Can I Speak to Your Supervisor?

I made a mistake last week on one of the online patient forms that I needed to complete for one of the at-home tests, so I live-chatted with their customer service department last Monday. I asked them if they could reset the online patient form. The live chat session with Sam took 30 minutes, because he didn’t know what he was doing. By the end of the live chat, he promised me that he would have the situation resolved later that day by IT.

I went back in this morning to complete the form again, and the form had not yet been reset. So, I decided that I should call and talk to a person instead of doing a live chat. Guess who answered the call? You guessed it. Sam.

I reminded Sam of my name and that we live-chatted a week ago. I informed him that the online form had not yet been reset. He said that it was reset on his screen, but that he could only fill out part of the form with my information. So, we went round and round again trying to find a solution. Here is a sampling of the conversation from our phone call today:

Me: Hi, Sam! I believe we live-chatted last week. My online form was supposed to be reset last week, and it was not. Can we reset it now?

Sam: Hi, let me look into that.

Me: Hello? Are you there?

Sam: Yes, sorry, please hold.

Me [after 5 mins]: Hello? Are you there?

Sam: ok- – – j – u – – – i – h – – – p – – l – – – – d – r – – –

Me: I am sorry. You are breaking up. Can you repeat what you said?

Sam: Yes, hold please.

Me [after 5 more mins]: Hello? Hello?

Sam: Yes, sorry, I am looking into the problem. ok- – – j – u – – – i – h – – – p – – l – – – – d – r – –

Me: I am sorry.
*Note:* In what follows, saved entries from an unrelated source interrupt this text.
/-- An entry that changes its state keeps its tag. -/
theorem setState (lawful : t.TagsLawful) (tag : Tag) (st : TrackState) :
    (t.setState tag st).TagsLawful := by
  have same : (t.setState tag st).entries.map (·.tag) = t.entries.map (·.tag) := by
    simp only [Tracker.setState, List.map_map]
    refine List.map_congr_left fun e _ => ?_
    dsimp only [Function.comp_apply]
    split <;> rfl
  refine lawful.of_perm (List.Perm.of_eq ?_) lawful.pool
  unfold Tracker.tags
  rw [same]
  rfl

/-- An event that acts on every entry keeps their tags in use or lets them cool (R46). -/
theorem settle (lawful : t.TagsLawful) (now : Time) {fate : TrackEntry → Fate}
    (keeps : ∀ e e', fate e = .stay e' → e'.tag = e.tag) : (t.settle now fate).TagsLawful := by
  have parted : ∀ l : List TrackEntry, ((removals fate l).map (·.entry.tag) ++
      (l.filterMap fun e => match fate e with
        | .stay e' => some e'
        | .cool _ => none).map (·.tag)).Perm (l.map (·.tag)) := by
    intro l
    induction l with
    | nil => exact .nil
    | cons e l ih =>
      cases came : fate e with
      | stay e' =>
        simp only [removals, List.filterMap_cons, came, List.map_cons, keeps e e' came] at ih ⊢
        exact List.perm_middle.trans (ih.cons _)
      | cool cause =>
        simp only [removals, List.filterMap_cons, came, List.map_cons, List.cons_append] at ih ⊢
        exact ih.cons _
  refine lawful.of_perm ?_ lawful.pool
  simp only [Tracker.tags, Tracker.settle, List.map_append, List.map_map, List.append_assoc]
  exact ((parted t.entries).append_left _).append_left _

end Machine.Tracker.TagsLawful

end Sys2Proof
end

section
/-! PROOFS. The ledger: the part of the state that the laws of the tracker and the drain speak of, and the
moves of it that keep those laws. -/

namespace Sys2Proof

open Machine

/-! ### The part of the state that the laws speak of -/

/-- The tag of the placement that a dispatch is about to make. -/
def placementTag : Option Work → Option Tag
  | some (.place _ e) => some e.tag
  | _ => none

/-- The tag of the placement that a release is about to make. -/
def releaseTag : Option Release → Option Tag
  | some ⟨_, _, .place _ e, _⟩ => some e.tag
  | _ => none

/-- The tracker, the state and count of the drain, the current generation, and the tags of the placements
that the dispatchers and the release are about to make. -/
structure Ledger where
  tracker : Tracker
  state : CommitState
  drainGeneration : Gen
  remaining : Nat
  generation : Gen
  placing : Duo (Option Tag)
  releasing : Option Tag

/-- The ledger of a state. -/
def ledger (s : State) : Ledger where
  tracker := s.tracker
  state := s.commit.state
  drainGeneration := s.commit.drainGeneration
  remaining := s.commit.remaining
  generation := s.steering.generation
  placing := s.dispatchers.map fun d => placementTag d.work
  releasing := releaseTag s.hold.release

/-- What the laws ask of one entry: a drain fence is AWAITING under its fence tag, of the drain; any other
has a traffic tag and an origin (R47); and it is of the current generation or the drain's (R91). -/
structure Ledger.Admits (l : Ledger) (e : TrackEntry) : Prop where
  fence : e.kind = .drainFence → e.tag = fenceTagOf e.egress ∧ e.state = .awaiting ∧ e.origin = none ∧
    l.state = .draining ∧ e.generation = l.drainGeneration
  other : e.kind ≠ .drainFence → e.tag.toNat ≤ 125 ∧ e.origin ≠ none
  generation : e.generation = l.generation ∨ l.state = .draining ∧ e.generation = l.drainGeneration

/-- The laws of the tracker and the drain, of the ledger alone. -/
structure Ledger.Lawful (l : Ledger) : Prop where
  tags : l.tracker.TagsLawful
  entries : ∀ e ∈ l.tracker.entries, l.Admits e
  placing : ∀ p, ∀ tag ∈ l.placing.get p, tag.toNat ≤ 125
  releasing : ∀ tag ∈ l.releasing, tag.toNat ≤ 125
  drainGeneration : l.state = .draining → l.drainGeneration + 1 = l.generation
  remaining : l.state = .draining → l.remaining = l.tracker.ofGeneration l.drainGeneration
  goesOn : l.state = .draining ↔ l.remaining ≠ 0

theorem ledger_placing (s : State) (p : Port) :
    (ledger s).placing.get p = placementTag (s.dispatcher p).work := by
  cases p <;> rfl

theorem placementTag_eq_some {w : Option Work} {tag : Tag} :
    placementTag w = some tag ↔ ∃ dec e, w = some (.place dec e) ∧ e.tag = tag := by
  unfold placementTag
  split <;> simp_all

theorem releaseTag_eq_some {r : Option Release} {tag : Tag} :
    releaseTag r = some tag ↔ ∃ k dec e, r = some k ∧ k.phase = .place dec e ∧ e.tag = tag := by
  cases r with
  | none => simp [releaseTag]
  | some k =>
    obtain ⟨_, _, phase, _⟩ := k
    cases phase <;> simp [releaseTag]

theorem tagsLawful_of_laws {s : State} (laws : TrackerLaws s) : s.tracker.TagsLawful where
  nodup := by
    unfold Tracker.tags
    simp only [List.nodup_append, List.mem_append, List.mem_map]
    refine ⟨laws.free_nodup, ⟨laws.cooling_nodup, laws.entries_nodup, ?_⟩, ?_⟩
    · rintro _ ⟨m, cools, rfl⟩ _ ⟨e, used, rfl⟩
      exact (laws.cooling_not_used m cools e used).symm
    · rintro tag free _ (⟨m, cools, rfl⟩ | ⟨e, used, rfl⟩)
      · exact (laws.free_not_cooling tag free m cools).symm
      · exact (laws.free_not_used tag free e used).symm
  pool := laws.free_traffic
  complete := fun tag traffic => mem_tags.2 (laws.somewhere tag traffic)
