-- ==== Sys2Proof/Machine/Ops.lean ====
section
/-! DEFINITION. The named operations the meanings are written over: the two ways an error is recorded, the helpers of
00_scope.md R11 and 40_commands.md R100, the reads of a table word, and the guard of a configuration write. -/

namespace Sys2Proof.Machine

/-- The outcome of a transition. -/
abbrev Result := Host.Outcome State Fault Refusal

/-! ## Faults and access errors -/

/-- `raise Fault(cause, info)`, the engine-fault entry (60_exceptions.md R243): nothing else is saved. -/
def raiseFault (c : FaultCause) (info : BitVec 9) (s : State) : State :=
  { s with faultCause := c, faultInfo := info, mode := .fault }

/-- Clearing the fault record, the return from a fault (60_exceptions.md R245, 40_commands.md R102). -/
def clearFault (s : State) : State :=
  { s with faultCause := .none, faultInfo := 0 }

/-- `raise AccessError(cause)` (60_exceptions.md R247): the first cause is kept. -/
def raiseAccessError (c : AerrCause) (s : State) : State :=
  { s with aerr := true, aerrCause := if s.aerr then s.aerrCause else c }

/-- Clearing the access-error record (40_commands.md R102, R106). -/
def clearAccessError (s : State) : State :=
  { s with aerr := false, aerrCause := .none }

/-! ## Helpers of the rules -/

/-- `clear_datapath()` (40_commands.md R100). -/
def clearDatapath (s : State) : State :=
  { s with
    flushReq := false
    dinValid := false, dinData := 0
    doutValid := false, doutData := 0
    acc := 0, accN := 0, codeActive := false, curSym := 0, curIdx := 0
    sr := 0, srN := 0, cur := 0
    inCount := 0, outCount := 0 }

/-- `emit_out(b)` (00_scope.md R11). -/
def emitOut (b : Byte) (s : State) : State :=
  { s with doutData := b, doutValid := true, outCount := s.outCount + 1 }

/-- The engine takes the byte of DIN and counts it (43_pack_engine.md R181, 44_unpack_engine.md R201). -/
def takeDin (s : State) : State :=
  { s with dinValid := false, dinData := 0, inCount := s.inCount + 1 }

/-- `MemRead` returns `v` to the host (00_scope.md R11). -/
def reply (v : Word) (s : State) : State :=
  { s with replies := s.replies ++ [v] }

/-- The guard of a configuration write: refused with CFG_BUSY while busy, stored otherwise
(41_register_access.md R125, R127, R135, R136, R138). -/
def configWrite (store : State → State) (s : State) : State :=
  if s.busy then raiseAccessError .cfgBusy s else store s

/-! ## Host reads of the tables -/

/-- The free value of an unwritten table word at this window offset (10_state.md R47). -/
def draw (s : State) (off : Nat) : Word := Config.tableDraw s.epoch off

/-- A host read of word `j` of a CODE entry (41_register_access.md R137): the LEN byte zero-extended, or a W word; a
draw where it is unwritten (93_implementation_defined.md I1). -/
def readCodeWord (y : Symbol) (j : Nat) (s : State) : Word :=
  if j = 0 then
    BitVec.zeroExtend 32 ((s.mem.codeLen? y).getD ((draw s (codeOffset y 0)).extractLsb' 0 8))
  else (s.mem.readWord (codeOffset y j)).getD (draw s (codeOffset y j))

/-- A host read of a NODE word (41_register_access.md R139), with a draw of LEAF, HI and LO where it is unwritten
(93_implementation_defined.md I1). -/
def readNodeWord (n : Nat) (s : State) : Word :=
  ((s.mem.node? n).getD (NodeEntry.ofWord (draw s (nodeOffset n)))).toWord

/-! ## The window -/

/-- The access to a host address: its offset when it lies in the window at `BASE_ADDR` (20_memory.md R60). Addresses
outside the window do not reach the block. -/
def windowOffset (addr : Nat) : Option Offset :=
  if Config.baseAddr ≤ addr ∧ addr < Config.baseAddr + Config.windowSize then
    some (BitVec.ofNat 16 (addr - Config.baseAddr))
  else none

end Sys2Proof.Machine
end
You are breaking up again. Can you repeat what you said?


This went on for about 20 minutes before I started to become frustrated. Anyone who knows me knows that I have quite a bit of patience since I am a former teacher. I am kind and courteous for a very long time. After 20 minutes, he informed me that he would try to help me fill the form out on his side. We had tried this last week via live chat, so I was a little concerned, but I was willing to go along if it would mean getting this done. Here is how the next part of the conversation went:

Me: I need to update the first day of my last menstrual cycle.

Sam: Okay. What was the last day of your menstrual cycle?

Me: No, I need to update the *first* day of my last menstrual cycle.

Sam: Okay. Yes, okay. I have completed that.

Me: I also need to update my cycle phase.

Sam: Okay. I have that being the ovulation phase.

Me: No, it is the luteal phase. Please make sure to checkmark luteal phase.

Sam: No, that is the ovulation phase.

Me [wondering if this is for real]: No, please checkmark the luteal phase.

Sam: I just looked it up on Google, and Google says that is the ovulation phase.

Me: I don’t care what Google says, I am telling you what to put on *my* form.

Sam: Oh yes, I was looking at the wrong graphic. You are correct. It is the luteal phase.

Me: Can I speak to your supervisor?

Sam: I have no way of transferring calls.

Me: Are you really trying to tell me that there is no way for me to speak to your supervisor?


You can see where this call was headed. It did not get any better from there. It was a 45 minute waste of my time.

Some men know a lot about menstrual cycles, but this man didn’t. Needless to say, I don’t need a man who has no knowledge about menstrual cycles to explain them to me, and I especially don’t need a man who has no knowledge about menstrual cycles to explain them to me when his phone keeps cutting out.

Is this real life?!? 🤦‍♀️


Brutal. Customer service experiences like this on top of actually completing the tests (as I detailed in a previous post).

Beautiful. Calling my cousin after this call and laughing about the ridiculousness of this situation. Laughter is the best medicine.


Just another day of . . . This Brutiful Life: The Brutal & Beautiful Moments of My Life.